** Raw data follows **
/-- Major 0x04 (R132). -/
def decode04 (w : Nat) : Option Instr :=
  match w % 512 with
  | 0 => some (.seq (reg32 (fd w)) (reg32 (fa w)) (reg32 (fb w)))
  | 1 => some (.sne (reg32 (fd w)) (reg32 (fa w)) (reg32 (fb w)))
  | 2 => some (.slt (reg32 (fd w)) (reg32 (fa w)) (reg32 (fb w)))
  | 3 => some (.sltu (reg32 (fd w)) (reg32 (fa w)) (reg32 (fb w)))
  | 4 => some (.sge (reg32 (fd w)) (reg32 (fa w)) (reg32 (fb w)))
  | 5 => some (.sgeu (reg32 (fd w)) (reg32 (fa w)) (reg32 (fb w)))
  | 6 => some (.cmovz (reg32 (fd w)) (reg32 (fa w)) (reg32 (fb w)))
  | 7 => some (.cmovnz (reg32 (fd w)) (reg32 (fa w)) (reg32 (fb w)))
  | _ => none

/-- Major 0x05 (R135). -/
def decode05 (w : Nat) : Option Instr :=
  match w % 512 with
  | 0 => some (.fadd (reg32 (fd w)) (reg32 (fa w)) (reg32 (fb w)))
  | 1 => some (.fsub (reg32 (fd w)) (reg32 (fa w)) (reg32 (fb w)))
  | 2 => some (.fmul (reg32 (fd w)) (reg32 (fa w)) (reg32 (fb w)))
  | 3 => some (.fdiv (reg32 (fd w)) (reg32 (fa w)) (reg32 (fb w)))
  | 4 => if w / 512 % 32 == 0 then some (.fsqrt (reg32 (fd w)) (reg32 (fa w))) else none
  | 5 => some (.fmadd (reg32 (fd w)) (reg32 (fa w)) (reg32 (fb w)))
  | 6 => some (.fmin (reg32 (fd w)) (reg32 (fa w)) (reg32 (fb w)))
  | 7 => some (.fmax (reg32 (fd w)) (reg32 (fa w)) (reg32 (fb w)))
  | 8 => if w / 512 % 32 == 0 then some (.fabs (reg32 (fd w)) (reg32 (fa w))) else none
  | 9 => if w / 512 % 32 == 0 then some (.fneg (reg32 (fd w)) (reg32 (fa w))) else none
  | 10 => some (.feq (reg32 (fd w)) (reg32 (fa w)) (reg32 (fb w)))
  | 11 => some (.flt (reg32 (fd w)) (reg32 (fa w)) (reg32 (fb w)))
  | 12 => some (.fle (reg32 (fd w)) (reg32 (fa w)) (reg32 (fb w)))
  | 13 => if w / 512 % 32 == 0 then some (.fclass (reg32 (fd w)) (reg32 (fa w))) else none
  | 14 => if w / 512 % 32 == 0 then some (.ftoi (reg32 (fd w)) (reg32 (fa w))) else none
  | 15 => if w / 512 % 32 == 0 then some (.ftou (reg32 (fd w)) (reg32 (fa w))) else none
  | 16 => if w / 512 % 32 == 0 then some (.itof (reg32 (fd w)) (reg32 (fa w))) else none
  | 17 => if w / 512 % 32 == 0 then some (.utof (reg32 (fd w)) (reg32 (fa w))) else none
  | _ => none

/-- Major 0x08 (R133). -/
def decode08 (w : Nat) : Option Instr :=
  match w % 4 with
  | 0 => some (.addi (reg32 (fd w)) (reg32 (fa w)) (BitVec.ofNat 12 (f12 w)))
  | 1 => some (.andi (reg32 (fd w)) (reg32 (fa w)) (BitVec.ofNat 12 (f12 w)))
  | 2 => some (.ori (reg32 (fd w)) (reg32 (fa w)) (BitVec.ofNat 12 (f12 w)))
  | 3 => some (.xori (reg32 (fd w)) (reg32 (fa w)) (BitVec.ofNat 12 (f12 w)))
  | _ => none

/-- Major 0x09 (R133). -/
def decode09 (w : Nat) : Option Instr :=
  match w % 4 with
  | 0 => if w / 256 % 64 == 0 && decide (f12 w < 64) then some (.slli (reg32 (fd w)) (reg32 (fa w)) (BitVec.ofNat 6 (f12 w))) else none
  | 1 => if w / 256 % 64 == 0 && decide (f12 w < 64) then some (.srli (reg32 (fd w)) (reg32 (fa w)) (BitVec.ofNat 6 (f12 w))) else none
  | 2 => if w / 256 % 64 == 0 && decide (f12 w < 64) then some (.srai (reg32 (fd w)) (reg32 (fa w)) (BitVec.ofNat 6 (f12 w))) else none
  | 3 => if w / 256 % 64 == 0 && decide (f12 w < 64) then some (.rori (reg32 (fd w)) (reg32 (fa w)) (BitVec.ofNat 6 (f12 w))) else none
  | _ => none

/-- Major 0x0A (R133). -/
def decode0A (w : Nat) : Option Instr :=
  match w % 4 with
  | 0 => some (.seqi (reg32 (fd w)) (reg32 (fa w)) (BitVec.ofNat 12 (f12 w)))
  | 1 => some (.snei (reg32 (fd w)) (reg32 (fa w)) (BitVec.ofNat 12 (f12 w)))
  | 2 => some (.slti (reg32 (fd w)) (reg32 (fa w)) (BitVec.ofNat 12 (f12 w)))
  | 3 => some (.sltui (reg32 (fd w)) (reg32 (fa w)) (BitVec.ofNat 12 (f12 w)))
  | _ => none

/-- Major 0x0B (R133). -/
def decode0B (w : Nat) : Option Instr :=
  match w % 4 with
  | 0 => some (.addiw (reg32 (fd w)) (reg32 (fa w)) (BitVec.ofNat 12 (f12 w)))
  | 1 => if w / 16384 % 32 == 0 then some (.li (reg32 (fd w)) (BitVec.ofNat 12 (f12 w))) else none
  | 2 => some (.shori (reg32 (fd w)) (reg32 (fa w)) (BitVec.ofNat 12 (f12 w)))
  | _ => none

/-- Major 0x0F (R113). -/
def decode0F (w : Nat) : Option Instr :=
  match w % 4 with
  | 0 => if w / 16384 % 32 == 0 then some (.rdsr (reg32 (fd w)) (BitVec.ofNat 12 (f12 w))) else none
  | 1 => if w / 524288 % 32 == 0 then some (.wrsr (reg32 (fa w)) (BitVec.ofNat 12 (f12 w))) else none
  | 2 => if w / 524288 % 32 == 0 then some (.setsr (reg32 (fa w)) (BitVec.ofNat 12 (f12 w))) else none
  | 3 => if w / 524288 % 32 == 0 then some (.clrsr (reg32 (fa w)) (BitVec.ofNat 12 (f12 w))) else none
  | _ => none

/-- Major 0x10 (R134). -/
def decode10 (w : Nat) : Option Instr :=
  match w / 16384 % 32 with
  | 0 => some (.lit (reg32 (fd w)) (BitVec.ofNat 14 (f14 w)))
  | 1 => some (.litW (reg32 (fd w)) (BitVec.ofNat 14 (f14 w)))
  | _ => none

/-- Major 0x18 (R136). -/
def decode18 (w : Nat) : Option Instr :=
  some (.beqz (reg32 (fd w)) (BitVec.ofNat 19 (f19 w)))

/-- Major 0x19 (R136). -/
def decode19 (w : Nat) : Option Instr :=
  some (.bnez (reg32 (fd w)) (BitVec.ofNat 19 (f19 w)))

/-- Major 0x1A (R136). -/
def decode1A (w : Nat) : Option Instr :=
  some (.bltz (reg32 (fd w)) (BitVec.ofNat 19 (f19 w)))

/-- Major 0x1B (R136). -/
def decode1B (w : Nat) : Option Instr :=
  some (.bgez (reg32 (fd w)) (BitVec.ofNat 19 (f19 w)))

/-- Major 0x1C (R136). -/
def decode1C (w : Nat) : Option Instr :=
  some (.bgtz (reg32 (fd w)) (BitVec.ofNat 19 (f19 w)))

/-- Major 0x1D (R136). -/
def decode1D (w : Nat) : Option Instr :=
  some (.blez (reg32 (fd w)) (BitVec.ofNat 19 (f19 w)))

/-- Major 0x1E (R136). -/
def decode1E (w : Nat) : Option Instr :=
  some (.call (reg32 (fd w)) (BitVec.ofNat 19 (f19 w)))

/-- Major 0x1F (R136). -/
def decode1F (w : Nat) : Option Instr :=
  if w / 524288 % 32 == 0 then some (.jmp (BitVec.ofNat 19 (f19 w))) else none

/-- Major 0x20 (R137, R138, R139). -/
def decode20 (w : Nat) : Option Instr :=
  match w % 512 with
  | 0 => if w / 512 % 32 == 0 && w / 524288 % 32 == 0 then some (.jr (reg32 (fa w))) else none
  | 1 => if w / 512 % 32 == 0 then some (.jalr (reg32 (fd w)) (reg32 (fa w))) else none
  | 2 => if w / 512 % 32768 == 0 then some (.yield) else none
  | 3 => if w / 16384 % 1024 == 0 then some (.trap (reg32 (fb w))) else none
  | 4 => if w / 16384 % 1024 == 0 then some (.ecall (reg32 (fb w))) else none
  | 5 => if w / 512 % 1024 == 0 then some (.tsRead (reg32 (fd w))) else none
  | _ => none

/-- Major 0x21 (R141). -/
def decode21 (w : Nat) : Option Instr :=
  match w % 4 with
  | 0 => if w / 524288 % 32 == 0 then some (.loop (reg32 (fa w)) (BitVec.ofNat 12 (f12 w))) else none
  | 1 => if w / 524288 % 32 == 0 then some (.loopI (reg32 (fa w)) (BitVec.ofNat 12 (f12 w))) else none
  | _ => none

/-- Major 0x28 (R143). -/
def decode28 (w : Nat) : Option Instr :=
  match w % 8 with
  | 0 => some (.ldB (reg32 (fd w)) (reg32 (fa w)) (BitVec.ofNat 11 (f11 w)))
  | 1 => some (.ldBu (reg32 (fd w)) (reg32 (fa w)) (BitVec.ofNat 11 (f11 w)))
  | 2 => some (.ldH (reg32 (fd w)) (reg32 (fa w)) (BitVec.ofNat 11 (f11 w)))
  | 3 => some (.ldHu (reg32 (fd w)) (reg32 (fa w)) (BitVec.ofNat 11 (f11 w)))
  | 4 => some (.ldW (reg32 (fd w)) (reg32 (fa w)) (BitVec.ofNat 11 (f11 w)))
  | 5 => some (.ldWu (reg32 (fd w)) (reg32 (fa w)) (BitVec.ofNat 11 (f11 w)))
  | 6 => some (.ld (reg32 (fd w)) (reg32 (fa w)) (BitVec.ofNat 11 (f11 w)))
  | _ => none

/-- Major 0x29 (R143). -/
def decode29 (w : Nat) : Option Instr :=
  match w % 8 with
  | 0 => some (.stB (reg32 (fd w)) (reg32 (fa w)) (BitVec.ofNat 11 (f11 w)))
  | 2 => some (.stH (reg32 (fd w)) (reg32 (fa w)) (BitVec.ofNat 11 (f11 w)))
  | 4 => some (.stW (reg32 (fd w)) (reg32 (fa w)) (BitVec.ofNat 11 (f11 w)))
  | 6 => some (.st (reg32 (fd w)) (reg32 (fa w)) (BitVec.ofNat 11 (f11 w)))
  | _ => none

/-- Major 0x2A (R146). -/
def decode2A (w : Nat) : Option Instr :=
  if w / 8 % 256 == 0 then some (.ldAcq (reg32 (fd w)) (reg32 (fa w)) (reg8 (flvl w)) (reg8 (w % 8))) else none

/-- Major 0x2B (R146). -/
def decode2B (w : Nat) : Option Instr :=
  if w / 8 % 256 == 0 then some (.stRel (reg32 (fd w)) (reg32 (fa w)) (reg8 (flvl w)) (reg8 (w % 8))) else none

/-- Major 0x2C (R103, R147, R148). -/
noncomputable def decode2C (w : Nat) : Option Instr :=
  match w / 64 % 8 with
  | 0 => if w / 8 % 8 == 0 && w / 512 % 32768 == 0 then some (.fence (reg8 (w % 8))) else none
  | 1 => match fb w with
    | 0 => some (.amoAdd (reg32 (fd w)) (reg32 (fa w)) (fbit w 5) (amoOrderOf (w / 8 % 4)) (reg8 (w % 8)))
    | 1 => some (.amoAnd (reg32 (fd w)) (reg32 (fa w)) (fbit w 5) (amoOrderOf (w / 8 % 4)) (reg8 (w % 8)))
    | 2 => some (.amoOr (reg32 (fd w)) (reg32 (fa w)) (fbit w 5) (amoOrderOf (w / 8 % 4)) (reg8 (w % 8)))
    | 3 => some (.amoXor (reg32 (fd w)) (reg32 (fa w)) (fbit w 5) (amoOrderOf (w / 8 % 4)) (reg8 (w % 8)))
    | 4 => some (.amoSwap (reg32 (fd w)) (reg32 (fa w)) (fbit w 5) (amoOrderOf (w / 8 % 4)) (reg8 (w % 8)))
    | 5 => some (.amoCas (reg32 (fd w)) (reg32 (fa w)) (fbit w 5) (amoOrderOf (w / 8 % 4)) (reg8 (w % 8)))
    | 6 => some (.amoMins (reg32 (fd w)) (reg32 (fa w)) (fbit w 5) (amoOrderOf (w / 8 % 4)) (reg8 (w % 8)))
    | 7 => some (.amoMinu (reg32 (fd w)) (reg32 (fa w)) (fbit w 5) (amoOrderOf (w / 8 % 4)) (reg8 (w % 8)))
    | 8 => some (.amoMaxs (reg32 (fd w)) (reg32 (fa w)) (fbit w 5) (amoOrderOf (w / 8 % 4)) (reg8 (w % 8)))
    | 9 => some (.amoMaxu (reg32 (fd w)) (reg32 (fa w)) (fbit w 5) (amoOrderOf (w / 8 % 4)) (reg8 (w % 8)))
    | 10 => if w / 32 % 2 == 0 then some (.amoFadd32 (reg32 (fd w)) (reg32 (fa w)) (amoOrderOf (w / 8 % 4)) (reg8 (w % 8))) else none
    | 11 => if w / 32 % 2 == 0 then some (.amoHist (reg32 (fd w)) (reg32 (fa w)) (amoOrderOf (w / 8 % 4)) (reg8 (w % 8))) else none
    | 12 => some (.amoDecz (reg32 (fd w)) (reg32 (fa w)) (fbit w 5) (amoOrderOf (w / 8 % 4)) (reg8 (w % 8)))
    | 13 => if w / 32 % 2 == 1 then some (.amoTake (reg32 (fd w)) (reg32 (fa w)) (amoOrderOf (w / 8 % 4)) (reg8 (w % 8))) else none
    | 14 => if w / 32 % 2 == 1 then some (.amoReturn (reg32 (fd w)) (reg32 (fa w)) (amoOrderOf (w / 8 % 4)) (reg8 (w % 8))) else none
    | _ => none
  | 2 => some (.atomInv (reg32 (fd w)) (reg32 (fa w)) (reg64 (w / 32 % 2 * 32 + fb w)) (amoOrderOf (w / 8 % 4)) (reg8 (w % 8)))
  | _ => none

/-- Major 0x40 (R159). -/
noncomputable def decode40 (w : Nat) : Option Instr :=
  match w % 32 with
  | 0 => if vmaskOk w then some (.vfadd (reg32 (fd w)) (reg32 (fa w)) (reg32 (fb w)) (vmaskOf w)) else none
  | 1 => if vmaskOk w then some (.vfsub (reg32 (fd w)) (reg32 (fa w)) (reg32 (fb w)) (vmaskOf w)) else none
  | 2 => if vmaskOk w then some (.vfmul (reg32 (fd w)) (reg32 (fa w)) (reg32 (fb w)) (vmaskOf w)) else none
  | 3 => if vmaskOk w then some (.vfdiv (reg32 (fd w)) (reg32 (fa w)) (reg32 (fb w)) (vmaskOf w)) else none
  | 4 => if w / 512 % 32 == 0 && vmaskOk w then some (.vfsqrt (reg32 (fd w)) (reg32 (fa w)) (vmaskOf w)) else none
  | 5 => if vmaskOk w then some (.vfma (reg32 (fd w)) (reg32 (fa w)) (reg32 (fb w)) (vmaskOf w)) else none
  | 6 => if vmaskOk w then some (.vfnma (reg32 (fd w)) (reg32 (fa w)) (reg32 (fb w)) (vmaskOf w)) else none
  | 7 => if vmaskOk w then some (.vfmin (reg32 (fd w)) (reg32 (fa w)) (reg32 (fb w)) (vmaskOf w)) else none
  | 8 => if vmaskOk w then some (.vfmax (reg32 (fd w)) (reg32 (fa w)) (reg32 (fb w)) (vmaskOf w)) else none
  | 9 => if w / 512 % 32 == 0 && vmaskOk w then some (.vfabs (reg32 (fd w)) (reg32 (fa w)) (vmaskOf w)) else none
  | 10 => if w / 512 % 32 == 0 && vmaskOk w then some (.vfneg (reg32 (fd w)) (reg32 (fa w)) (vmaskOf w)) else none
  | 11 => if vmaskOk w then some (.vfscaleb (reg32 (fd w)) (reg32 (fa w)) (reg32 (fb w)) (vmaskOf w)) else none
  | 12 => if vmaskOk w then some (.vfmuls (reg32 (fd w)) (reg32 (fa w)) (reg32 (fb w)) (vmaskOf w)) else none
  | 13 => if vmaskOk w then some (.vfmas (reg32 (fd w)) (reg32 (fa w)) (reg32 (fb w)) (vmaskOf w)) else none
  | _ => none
** End of Raw data **
• **Directions for this task**: Every line in the listing that holds the string "flvl" should be copied out.

• **Solution for this exercise**:
  if w / 8 % 256 == 0 then some (.ldAcq (reg32 (fd w)) (reg32 (fa w)) (reg8 (flvl w)) (reg8 (w % 8))) else none
  if w / 8 % 256 == 0 then some (.stRel (reg32 (fd w)) (reg32 (fa w)) (reg8 (flvl w)) (reg8 (w % 8))) else none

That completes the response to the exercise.